Data records
----------

-- ==== Sys2Proof/Laws/Latches.lean ====
section
/-! SUPPORT. Which operations leave the DARK latches as they stand (16 R566): all but the telegram that acts on them and the
reaches. -/

set_option linter.unusedVariables false
namespace Sys2Proof.Machine

theorem dark_refl (s : State) : darkHeld s s := fun _ h => h

theorem dark_trans {s t u : State} (h1 : darkHeld s t) (h2 : darkHeld t u) : darkHeld s u := fun h k => h2 h (h1 h k)

/-- A part that an operation may not change is kept with all that it holds. -/
theorem dark_of {ps : List Part} {s t : State} (h : onlyChanges ps s t) (w : ps.contains .saf = false) : darkHeld s t := by
  have h1 : t.saf = s.saf := h.2 .saf (fun hp => by simp_all)
  simp_all [darkHeld]

theorem dark_then {s t u : State} (h : darkHeld s u) (k : darkHeld u t) (_ : true = true) : darkHeld s t := dark_trans h k

theorem dark_ite {s a b : State} {c : Prop} [Decidable c] (ha : darkHeld s a) (hb : darkHeld s b) :
    darkHeld s (if c then a else b) := by split <;> assumption

theorem dark_snd {α : Type} {s t : State} {x : α} {p : α × State} (e : p = (x, t)) (h : darkHeld s p.2) : darkHeld s t := by
  rw [e] at h; exact h

theorem dark_thd {α β : Type} {s t : State} {x : α} {y : β} {p : α × β × State} (e : p = (x, y, t))
    (h : darkHeld s p.2.2) : darkHeld s t := by rw [e] at h; exact h

theorem foldl_dark {α : Type} {s u : State} {f : State → α → State} {l : List α} (h : darkHeld s u)
    (hf : ∀ t a, darkHeld t (f t a)) : darkHeld s (l.foldl f u) :=
  foldl_inv (fun t => darkHeld s t) f l u h (fun t a ht => dark_trans ht (hf t a))

theorem oneCycle_dark {s : State} {f : State → State} (hf : ∀ u, darkHeld u (f u)) : darkHeld s (oneCycle f s) := by
  obtain ⟨c, g, -, he⟩ := oneCycle_cases f s
  rw [he]
  exact dark_trans (dark_of (modFlt_only ..) rfl) (dark_trans (hf _) (dark_of (modFlt_only ..) rfl))

theorem dark_some {s a t : State} (h : some a = some t) (k : darkHeld s a) : darkHeld s t := by
  injection h with h; subst h; exact k

theorem dark_set (p : Pair Bool) (k : Head) : ∀ h, p.get h = true → (p.set k true).get h = true := by
  intro h; cases h <;> cases k <;> simp [Pair.get, Pair.set]

/-- An update of the safety core that clears no DARK latch. -/
theorem modSaf_dark (s : State) (f : Saf → Saf) (h : ∀ h, s.saf.dark.get h = true → (f s.saf).dark.get h = true) :
    darkHeld s (modSaf s f) := h

theorem modSafHead_dark (s : State) (h : Head) (f : SafHead → SafHead) : darkHeld s (modSafHead s h f) := fun _ h => h

theorem dark_raw_saf {s u : State} {x : Saf} (h : darkHeld s u) (e : ∀ h, u.saf.dark.get h = true → x.dark.get h = true) :
    darkHeld s { u with saf := x } :=
  dark_trans h (modSaf_dark u (fun _ => x) e)

theorem degradeApply_dark (s : State) (h : Head) : darkHeld s (degradeApply s h) := by
  unfold degradeApply
  refine dark_then ?_ (modSafHead_dark _ _ _) rfl
  exact dark_refl _

theorem settleHead_dark (s : State) (h : Head) : darkHeld s (settleHead s h) := by
  unfold settleHead
  extract_lets v52 v53 v54 v55 v56 v57
  have hv55 : darkHeld s v55 := by
    refine dark_then ?_ (modSafHead_dark _ _ _) rfl
    exact dark_refl _
  have hv56 : darkHeld s v56 := by
    refine dark_ite ?_ ?_
    · refine dark_then ?_ (dark_of (headroomApply_only ..) rfl) rfl
      refine dark_then ?_ (degradeApply_dark _ _) rfl
      exact hv55
    · exact hv55
  have hv57 : darkHeld s v57 := by
    refine dark_ite ?_ ?_
    · refine dark_then ?_ (dark_of (sendFour_only ..) rfl) rfl
      exact hv56
    · refine dark_ite ?_ ?_
      · refine dark_then ?_ (dark_of (sendFour_only ..) rfl) rfl
        exact hv56
      · exact hv56
  refine dark_ite ?_ ?_
  · refine dark_then ?_ (dark_of (wake_only ..) rfl) rfl
    exact hv57
  · exact hv57

theorem settle_dark (s : State) : darkHeld s (settle s) := by
  unfold settle
  refine dark_then ?_ (settleHead_dark _ _) rfl
  refine dark_then ?_ (settleHead_dark _ _) rfl
  exact dark_refl _

theorem raiseInj_dark (s : State) (src : Nat) (named : Nat) (detail : Nat) (injected : Bool) : darkHeld s (raiseInj s src named detail injected) := by
  unfold raiseInj
  refine dark_ite ?_ ?_
  · refine dark_ite ?_ ?_
    · exact dark_refl _
    · refine dark_then ?_ (dark_of (modFlt_only ..) rfl) rfl
      exact dark_refl _
  · extract_lets v58
    split
    extract_lets v59 v60 v61 v62 v63 v64 v65 v66 v67
    have hv65 : darkHeld s v65 := by
      refine dark_then ?_ (dark_of (modFlt_only ..) rfl) rfl
      refine dark_snd (by assumption) ?_
      refine dark_then ?_ (dark_of (stampCore_only ..) rfl) rfl
      exact dark_refl _
    have hv66 : darkHeld s v66 := by
      refine dark_ite ?_ ?_
      · refine dark_then ?_ (dark_of (signalMsix_only ..) rfl) rfl
        exact hv65
      · exact hv65
    have hv67 : darkHeld s v67 := by
      refine dark_ite ?_ ?_
      · refine dark_then ?_ (dark_of (wake_only ..) rfl) rfl
        exact hv66
      · exact hv66
    refine dark_then ?_ (settle_dark _) rfl
    exact hv67

theorem raise_dark (s : State) (src : Nat) (heads : Nat) (detail : Nat) : darkHeld s (raise s src heads detail) := by
  unfold raise
  refine dark_then ?_ (raiseInj_dark _ _ _ _ _) rfl
  exact dark_refl _

theorem raiseOwed_dark (s : State) : darkHeld s (raiseOwed s) := by
  unfold raiseOwed
  refine dark_ite ?_ ?_
  · refine foldl_dark ?_ (fun t63 a63 => ?_)
    · refine dark_then ?_ (dark_of (modFlt_only ..) rfl) rfl
      exact dark_refl _
    · refine dark_then ?_ (raise_dark _ _ _ _) rfl
      exact dark_refl _
  · exact dark_refl _

theorem raiseTimes_dark (s : State) (src : Nat) (heads : Nat) (detail : Nat) (x1 : Nat) : darkHeld s (raiseTimes s src heads detail x1) := by
  induction x1 generalizing s with
  | zero => exact dark_refl _
  | succ n ih =>
    unfold raiseTimes
    repeat first
      | (with_reducible exact dark_refl _)
      | (with_reducible refine dark_trans ?_ (ih _))
      | (with_reducible refine dark_then ?_ (raise_dark _ _ _ _) rfl)
      | (with_reducible refine dark_ite ?_ ?_)
      | split
      | dsimp only

theorem setLevel_dark (s : State) (src : Nat) (inst : Nat) (heads : Nat) (detail : Nat) (on : Bool) : darkHeld s (setLevel s src inst heads detail on) := by
  unfold setLevel
  extract_lets v69
  refine dark_ite ?_ ?_
  · refine dark_ite ?_ ?_
    · exact dark_refl _
    · refine dark_then ?_ (raise_dark _ _ _ _) rfl
      refine dark_then ?_ (dark_of (modFlt_only ..) rfl) rfl
      exact dark_refl _
  · refine dark_ite ?_ ?_
    · refine dark_ite ?_ ?_
      · refine dark_then ?_ (dark_of (modFlt_only ..) rfl) rfl
        exact dark_refl _
      · refine dark_then ?_ (dark_of (clearEntry_only ..) rfl) rfl
        refine dark_then ?_ (dark_of (modFlt_only ..) rfl) rfl
        exact dark_refl _
    · exact dark_refl _

theorem clearSticky_dark (s : State) (m : DWord) : darkHeld s (clearSticky s m) := by
  unfold clearSticky
  extract_lets v0 v1
  refine dark_then ?_ (settle_dark _) rfl
  refine dark_then ?_ (dark_of (modFlt_only ..) rfl) rfl
  exact dark_refl _

theorem beginJudging_dark (s : State) : darkHeld s (beginJudging s) := by
  unfold beginJudging
  refine foldl_dark ?_ (fun t71 a71 => ?_)
  · exact dark_refl _
  · refine dark_then ?_ (raise_dark _ _ _ _) rfl
    exact dark_refl _

theorem spendInj_dark (s : State) : darkHeld s (spendInj s) := by
  unfold spendInj
  refine dark_then ?_ (setLevel_dark _ _ _ _ _ _) rfl
  refine dark_then ?_ (dark_of (setRegAt_only ..) rfl) rfl
  exact dark_refl _

theorem protocolError_dark (s : State) (n : Nat) : darkHeld s (protocolError s n) := by
  unfold protocolError
  refine dark_then ?_ (raise_dark _ _ _ _) rfl
  refine dark_then ?_ (dark_of (modRing_only ..) rfl) rfl
  exact dark_refl _

theorem writeRingCfg_dark (s : State) (n : Nat) (value : Word) : darkHeld s (writeRingCfg s n value) := by
  unfold writeRingCfg
  extract_lets v91 v92
  refine dark_ite ?_ ?_
  · refine dark_ite ?_ ?_
    · refine dark_ite ?_ ?_
      · exact dark_refl _
      · refine dark_then ?_ (protocolError_dark _ _) rfl
        exact dark_refl _
    · refine dark_ite ?_ ?_
      · refine dark_then ?_ (protocolError_dark _ _) rfl
        refine dark_ite ?_ ?_
        · exact dark_refl _
        · refine dark_then ?_ (protocolError_dark _ _) rfl
          exact dark_refl _
      · refine dark_then ?_ (dark_of (disableRing_only ..) rfl) rfl
        refine dark_ite ?_ ?_
        · exact dark_refl _
        · refine dark_then ?_ (protocolError_dark _ _) rfl
          exact dark_refl _
  · refine dark_ite ?_ ?_
    · refine dark_ite ?_ ?_
      · refine dark_then ?_ (dark_of (enableRing_only ..) rfl) rfl
        refine dark_then ?_ (dark_of (setRegAt_only ..) rfl) rfl
        refine dark_ite ?_ ?_
        · exact dark_refl _
        · refine dark_then ?_ (protocolError_dark _ _) rfl
          exact dark_refl _
      · refine dark_then ?_ (protocolError_dark _ _) rfl
        refine dark_then ?_ (dark_of (setRegAt_only ..) rfl) rfl
        refine dark_ite ?_ ?_
        · exact dark_refl _
        · refine dark_then ?_ (protocolError_dark _ _) rfl
          exact dark_refl _
    · refine dark_then ?_ (dark_of (setRegAt_only ..) rfl) rfl
      refine dark_ite ?_ ?_
      · exact dark_refl _
      · refine dark_then ?_ (protocolError_dark _ _) rfl
        exact dark_refl _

----------

Transcribe the records above from the line holding "injection h with h; subst h; exact k" down to the line holding "DARK latch. -/", inclusive, without adding anything.

Exercise output
  injection h with h; subst h; exact k

theorem dark_set (p : Pair Bool) (k : Head) : ∀ h, p.get h = true → (p.set k true).get h = true := by
  intro h; cases h <;> cases k <;> simp [Pair.get, Pair.set]

/-- An update of the safety core that clears no DARK latch. -/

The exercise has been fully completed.